-- ==== Sys2Proof/Machine/State.lean ====
section
/-! DEFINITION. The machine's state as plain data: everything 10_state.md R10 lists, the run configuration of R27, and
the model's own fields. Also the reasons a step can stop, and the state at power-up. -/

namespace Sys2Proof.Machine

/-- A memory of words: the words written since power-up as (index, word) pairs, indexes strictly rising. The unit is the
word, the spec's smallest addressable unit (20_memory.md R41, R42; log 3). -/
abbrev Memory := List (Nat × Word)

/-- STATUS (R21). -/
inductive Status where
  | idle | running | halted
  deriving DecidableEq, Repr

/-- A record of the call save stack CSTK (R24). -/
structure Frame where
  pc : PcWord
  fw : Word
  cw : ClosureIx
  deriving DecidableEq, Repr

/-- A run request (45_system.md R175). `hook` is `none` when no hook is given, else the answers the host has already
settled for its first calls (log 7). The print sink is the field `printLog` of State (R28). -/
structure RunRequest where
  program : List Word
  budget  : BitVec 32
  hook    : Option (List Word)
  deriving DecidableEq, Repr

/-- A storage location: a word of STK or a word of a closure slot (40_step_and_addressing.md R80). -/
inductive Loc where
  | stk (a : Nat)
  | cp (slot : ClosureIx) (off : BitVec 6)
  deriving DecidableEq, Repr

/-- The causes of a halt (60_exceptions.md R181). -/
inductive Halt where
  | budgetExhausted
  | decodeError
  | memoryFault
  | divideByZero
  | refcountViolation
  | allocExhausted
  | loadRejected
  | callDepthExceeded
  | hookHalt (h : Word)
  deriving DecidableEq, Repr

structure State where
  /-- STK (R25) -/
  stk       : Memory
  /-- CP (R26): word k of slot i is at index `64 * i + k` -/
  cp        : Memory
  /-- PC (R13) -/
  pc        : PcWord
  /-- FW (R15) -/
  fw        : Word
  /-- CW (R16) -/
  cw        : ClosureIx
  /-- AW (R17) -/
  aw        : ClosureIx
  /-- GW (R18) -/
  gw        : Half
  /-- TICK (R19) -/
  tick      : BitVec 32
  /-- LIMIT (R20) -/
  limit     : BitVec 32
  /-- STATUS (R21) -/
  status    : Status
  /-- CODE (R21) -/
  code      : Word
  /-- RC[0..255] (R22) -/
  rc        : Vector Word 256
  /-- PERM[0..254] (R23) -/
  perm      : Vector ClosureIx 255
  /-- POS[1..255] (R23): POS[i] is entry `i - 1` -/
  pos       : Vector Nat 255
  /-- CNT (R23) -/
  cnt       : Nat
  /-- CSTK (R24), newest record first -/
  cstk      : List Frame
  /-- PRINTLOG (R28), oldest word first -/
  printLog  : List Word
  /-- HOOK_PRESENT and the hook (R27, R172): `none` is "no hook"; `some answers` lists the answers already settled -/
  hook      : Option (List Word)
  /-- MODEL'S OWN: the calls made on the hook port, oldest first (log 7) -/
  hookLog   : List HookCall
  /-- MODEL'S OWN: the run requests the host will make, oldest first (log 4, log 8) -/
  requests  : List RunRequest
  /-- the OPEN parameters of R5, and the HALT table of D8 (log 9) -/
  params    : Params
  /-- MODEL'S OWN: elections of a free index so far (log 10) -/
  elections : Nat
  deriving DecidableEq, Repr

/-- The model's faults. A halt of the machine is no fault: it is taken, a next state (log 5). -/
inductive Fault where
  /-- Raised by `step` when STATUS is IDLE or HALTED and the host makes no run request: "The machine has no step when
  STATUS is IDLE or HALTED" (R89). Safe: the machine does nothing there. -/
  | noStep
  /-- Raised by RET when CSTK is empty, "never empty while RUNNING" (R156, R31 item 8), so in no run (log 6). Safe: the
  spec gives no behaviour there. -/
  | callStackUnderflow
  deriving DecidableEq, Repr

/-- The model's refusals. -/
inductive Refusal where
  /-- Raised by the arm of an instruction that has no meaning yet (there is none left). Safe. -/
  | notModelled (mnemonic : String)
  deriving DecidableEq, Repr

/-- What a step, or an instruction, answers. -/
abbrev Out := Host.Outcome State Fault Refusal

/-- The allocator's identity order: `PERM[j] = j + 1` (R23). -/
def identityPerm : Vector ClosureIx 255 :=
  ⟨((List.range 255).map fun j => BitVec.ofNat 8 (j + 1)).toArray, by simp⟩

/-- `POS[i] = i - 1`, so entry k is k (R23). -/
def identityPos : Vector Nat 255 := ⟨(List.range 255).toArray, by simp⟩

/-- Power-up: STATUS = IDLE, before the first run request (R21, R30, R214). The spec leaves every other element
unspecified there; each register holds the value that log 1 names, and memory lists nothing (log 2). -/
def State.reset : State where
  stk := []
  cp := []
  pc := 0
  fw := 0
  cw := 0
  aw := 0
  gw := 0
  tick := 0
  limit := 0
  status := .idle
  code := 0
  rc := Vector.replicate 256 0
  perm := identityPerm
  pos := identityPos
  cnt := 0
  cstk := []
  printLog := []
  hook := none
  hookLog := []
  requests := []
  params := Params.default
  elections := 0

end Sys2Proof.Machine
end

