/-- A field a format does not use is ignored (R65, R68; decision D24): z of MOV and FNRX, y and z of PRINT, RETAIN, RELEASE
and AUX, x of FRAME, all three of RET and BRK. -/
def Obligations.UnusedFieldsAreIgnored : Prop :=
  ∀ (op x y z x' y' z' : Byte),
    (op.toNat ∈ [2, 21] → decode (pack op x y z) = decode (pack op x y z')) ∧
    (op.toNat ∈ [14, 17, 18, 19] → decode (pack op x y z) = decode (pack op x y' z')) ∧
    (op.toNat = 15 → decode (pack op x y z) = decode (pack op x' y z)) ∧
    (op.toNat ∈ [22, 23] → decode (pack op x y z) = decode (pack op x' y' z'))

/-- R69: the decoder refuses exactly the opcodes 24 to 255; executing such a word, once the hook (if any) has seen it and
returned 0, raises DecodeError and changes no state but TICK, STATUS, CODE (and the hook port's own record). -/
def Obligations.IllegalOpcodesRaiseDecodeError : Prop :=
  (∀ w : Word, (∃ op, decode w = .unrecognizedOpcode op) ↔ 24 ≤ (opField w).toNat) ∧
  ∀ s : State, s.status = .running → s.tick.toNat < s.limit.toNat → s.pc.toNat ≤ 65535 → s.hookAnswer = 0 →
    24 ≤ (opField s.fetchWord).toNat →
    ∃ hk log, step s = .next { s with tick := s.tick + 1, status := .halted, code := s.haltCode .decodeError, hook := hk, hookLog := log } ∧
      (s.hook = none → hk = none ∧ log = s.hookLog) ∧
      (s.hook ≠ none → log = s.hookLog ++ [⟨s.pc.setWidth 16, s.fetchWord⟩])

/-! ## Registers -/

/-- R80: the location a register reference names, for each of the four selectors; `none` is the MemoryFault. -/
def Obligations.AddressingEngineResolvesReferences : Prop :=
  ∀ (s : State) (r : Byte),
    let off := r.extractLsb' 0 6
    let a := s.fw.toInt + (off.toNat : Int)
    let g := s.gw.toNat + off.toNat
    (r.extractLsb' 6 2 = 0 → s.loc (RegRef.ofByte r) = if a < 0 ∨ 65535 < a then none else some (.stk a.toNat)) ∧
    (r.extractLsb' 6 2 = 1 → s.loc (RegRef.ofByte r) = some (.cp s.cw off)) ∧
    (r.extractLsb' 6 2 = 2 → s.loc (RegRef.ofByte r) = some (.cp s.aw off)) ∧
    (r.extractLsb' 6 2 = 3 → s.loc (RegRef.ofByte r) = if 65535 < g then none else some (.stk g))

/-- R81: a register read is the Word at `Loc(r)` and a register write changes that one word and nothing else, so the value
read back through the same reference is the value written; a read (MOV's source) and a write (LI's destination) raise
MemoryFault exactly when `Loc(r)` does. The read without an instruction is the introspection port's (R174). -/
def Obligations.RegisterWriteChangesOneWord : Prop :=
  ∀ (s : State) (r : RegRef) (v : Word),
    (s.loc r = none → s.introspect r = none ∧ (∀ imm, HaltsWith (.li r imm) s .memoryFault) ∧
      ∀ x, HaltsWith (.mov x r) s .memoryFault) ∧
    ∀ l, s.loc r = some l → s.introspect r = some (s.readLoc l) ∧
      (∀ imm, CompletesWriting (.li r imm) s l (BitVec.ofNat 32 imm.toNat)) ∧
      (∀ x m, s.loc x = some m → CompletesWriting (.mov x r) s m (s.readLoc l)) ∧
      (s.writeLoc l v).introspect r = some v ∧ SameMemoryBut l s (s.writeLoc l v) ∧
      (s.writeLoc l v).pc = s.pc ∧ SameElse s (s.writeLoc l v)

/-- Registers are views (10_state.md R11, R12): `f` and `g` names denote one word of STK exactly when
`s(FW) + i = GW + j`, and `c` and `a` names one word of CP exactly when the slots and the offsets agree. -/
def Obligations.OverlappingWindowsNameOneWord : Prop :=
  ∀ (s : State) (i j : BitVec 6),
    (∀ l m, s.loc ⟨.frame, i⟩ = some l → s.loc ⟨.global, j⟩ = some m →
      (l = m ↔ s.fw.toInt + (i.toNat : Int) = (s.gw.toNat : Int) + (j.toNat : Int))) ∧
    (∀ l m, s.loc ⟨.closure, i⟩ = some l → s.loc ⟨.auxiliary, j⟩ = some m → (l = m ↔ s.cw = s.aw ∧ i = j))

/-! ## Data movement -/

/-- R100, LI: encoding, result (0 to 65,535 in the whole Word), frame, and the MemoryFault that writes nothing. -/
def Obligations.LiLoadsZeroExtendedImmediate : Prop :=
  (∀ w : Word, opField w = 0x00 → decode w = .instr (.li (RegRef.ofByte (xField w)) (yzField w))) ∧
  ∀ (s : State) (x : RegRef) (imm : Half),
    (∀ l, s.loc x = some l → CompletesWriting (.li x imm) s l (BitVec.ofNat 32 imm.toNat)) ∧
    (s.loc x = none → HaltsWith (.li x imm) s .memoryFault)

/-- R101, LU: the immediate is ORed into bits [31:16]; the low 16 bits and the bits already set stay. -/
def Obligations.LuOrsImmediateIntoUpperHalf : Prop :=
  (∀ w : Word, opField w = 0x01 → decode w = .instr (.lu (RegRef.ofByte (xField w)) (yzField w))) ∧
  ∀ (s : State) (x : RegRef) (imm : Half),
    (∀ l, s.loc x = some l → ∃ v, CompletesWriting (.lu x imm) s l v ∧
      (∀ k, k < 16 → v.getLsbD k = (s.readLoc l).getLsbD k) ∧
      (∀ k, k < 16 → v.getLsbD (16 + k) = ((s.readLoc l).getLsbD (16 + k) || imm.getLsbD k))) ∧
    (s.loc x = none → HaltsWith (.lu x imm) s .memoryFault)

/-- R102, MOV: source and destination in any windows; z unused. -/
def Obligations.MovCopiesRegister : Prop :=
  (∀ w : Word, opField w = 0x02 → decode w = .instr (.mov (RegRef.ofByte (xField w)) (RegRef.ofByte (yField w)))) ∧
  ∀ (s : State) (x y : RegRef),
    (∀ l m, s.loc x = some l → s.loc y = some m → CompletesWriting (.mov x y) s l (s.readLoc m)) ∧
    (s.loc x = none ∨ s.loc y = none → HaltsWith (.mov x y) s .memoryFault)

/-- R103, LD (decisions D7, D11): the index is the signed base plus the unsigned displacement, a mathematical integer,
absolute in STK; out of 0 to 65,535 it is a MemoryFault. -/
def Obligations.LdLoadsStackWordAtSignedIndex : Prop :=
  ∀ (s : State) (x y : RegRef) (d : Byte),
    (∀ l m, s.loc x = some l → s.loc y = some m →
      (0 ≤ (s.readLoc m).toInt + d.toNat → (s.readLoc m).toInt + d.toNat ≤ 65535 →
        CompletesWriting (.ld x y d) s l (s.readLoc (.stk ((s.readLoc m).toInt + d.toNat).toNat))) ∧
      ((s.readLoc m).toInt + d.toNat < 0 ∨ 65535 < (s.readLoc m).toInt + d.toNat → HaltsWith (.ld x y d) s .memoryFault)) ∧
    (s.loc x = none ∨ s.loc y = none → HaltsWith (.ld x y d) s .memoryFault)

/-- R104, ST (decisions D7, D11): x is the base and a source, no register is written; the word stored is at the computed
index, base and source being read before the write. -/
def Obligations.StStoresWordAtSignedIndex : Prop :=
  ∀ (s : State) (x : RegRef) (d : Byte) (z : RegRef),
    (∀ l m, s.loc x = some l → s.loc z = some m →
      (0 ≤ (s.readLoc l).toInt + d.toNat → (s.readLoc l).toInt + d.toNat ≤ 65535 →
        CompletesWriting (.st x d z) s (.stk ((s.readLoc l).toInt + d.toNat).toNat) (s.readLoc m)) ∧
      ((s.readLoc l).toInt + d.toNat < 0 ∨ 65535 < (s.readLoc l).toInt + d.toNat → HaltsWith (.st x d z) s .memoryFault)) ∧
    (s.loc x = none ∨ s.loc z = none → HaltsWith (.st x d z) s .memoryFault)

/-- Fetch is coherent with stores (20_memory.md R54, [derived] there): after an ST to the word after it, the word the next
fetch reads is the word stored. -/
def Obligations.StoredWordIsFetchedNext : Prop :=
  ∀ (s : State) (x : RegRef) (d : Byte) (z : RegRef) (l m : Loc), s.loc x = some l → s.loc z = some m →
    s.pc.toNat < 65535 → (s.readLoc l).toInt + d.toNat = s.pc.toNat + 1 →
    ∃ t, exec (.st x d z) s = .next t ∧ t.fetchWord = s.readLoc m

/-! ## Arithmetic -/

/-- R110, R112, R113, R114: ADD, SUB and MUL keep the low 32 bits of the mathematical result of the signed operands. -/
def Obligations.AddSubMulWrapMathematicalResult : Prop :=
  (∀ w : Word, opField w = 0x05 → decode w = .instr (.add (RegRef.ofByte (xField w)) (RegRef.ofByte (yField w))
    (RegRef.ofByte (zField w)))) ∧
  (∀ w : Word, opField w = 0x06 → decode w = .instr (.sub (RegRef.ofByte (xField w)) (RegRef.ofByte (yField w))
    (RegRef.ofByte (zField w)))) ∧
  (∀ w : Word, opField w = 0x07 → decode w = .instr (.mul (RegRef.ofByte (xField w)) (RegRef.ofByte (yField w))
    (RegRef.ofByte (zField w)))) ∧
  ∀ (s : State) (x y z : RegRef),
    (∀ lx ly lz, s.loc x = some lx → s.loc y = some ly → s.loc z = some lz →
      let p := (s.readLoc ly).toInt
      let q := (s.readLoc lz).toInt
      CompletesWriting (.add x y z) s lx (BitVec.ofInt 32 (p + q)) ∧
      CompletesWriting (.sub x y z) s lx (BitVec.ofInt 32 (p - q)) ∧
      CompletesWriting (.mul x y z) s lx (BitVec.ofInt 32 (p * q))) ∧
    (s.loc x = none ∨ s.loc y = none ∨ s.loc z = none →
      HaltsWith (.add x y z) s .memoryFault ∧ HaltsWith (.sub x y z) s .memoryFault ∧ HaltsWith (.mul x y z) s .memoryFault)

/-- R117, INC: the unsigned immediate is added, wrapping. -/
def Obligations.IncAddsUnsignedImmediate : Prop :=
  (∀ w : Word, opField w = 0x0A → decode w = .instr (.inc (RegRef.ofByte (xField w)) (yzField w))) ∧
  ∀ (s : State) (x : RegRef) (imm : Half),
    (∀ l, s.loc x = some l →
      CompletesWriting (.inc x imm) s l (BitVec.ofInt 32 ((s.readLoc l).toInt + imm.toNat))) ∧
    (s.loc x = none → HaltsWith (.inc x imm) s .memoryFault)

/-- R118, NAND: bit by bit. -/
def Obligations.NandIsBitwise : Prop :=
  (∀ w : Word, opField w = 0x0B → decode w = .instr (.nand (RegRef.ofByte (xField w)) (RegRef.ofByte (yField w))
    (RegRef.ofByte (zField w)))) ∧
  ∀ (s : State) (x y z : RegRef),
    (∀ lx ly lz, s.loc x = some lx → s.loc y = some ly → s.loc z = some lz →
      ∃ v, CompletesWriting (.nand x y z) s lx v ∧
        ∀ k, k < 32 → v.getLsbD k = !((s.readLoc ly).getLsbD k && (s.readLoc lz).getLsbD k)) ∧
    (s.loc x = none ∨ s.loc y = none ∨ s.loc z = none → HaltsWith (.nand x y z) s .memoryFault)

▶ [AIM OF THE TASK]: Copy the lines of the data above exactly as written, beginning with the line containing "PRINT, RETAIN, RELEASE" and ending with the line containing "seen it and", and leave out all other lines.

▶ [ANSWER SECTION]:
/-- A field a format does not use is ignored (R65, R68; decision D24): z of MOV and FNRX, y and z of PRINT, RETAIN, RELEASE
and AUX, x of FRAME, all three of RET and BRK. -/
def Obligations.UnusedFieldsAreIgnored : Prop :=
  ∀ (op x y z x' y' z' : Byte),
    (op.toNat ∈ [2, 21] → decode (pack op x y z) = decode (pack op x y z')) ∧
    (op.toNat ∈ [14, 17, 18, 19] → decode (pack op x y z) = decode (pack op x y' z')) ∧
    (op.toNat = 15 → decode (pack op x y z) = decode (pack op x' y z)) ∧
    (op.toNat ∈ [22, 23] → decode (pack op x y z) = decode (pack op x' y' z'))

/-- R69: the decoder refuses exactly the opcodes 24 to 255; executing such a word, once the hook (if any) has seen it and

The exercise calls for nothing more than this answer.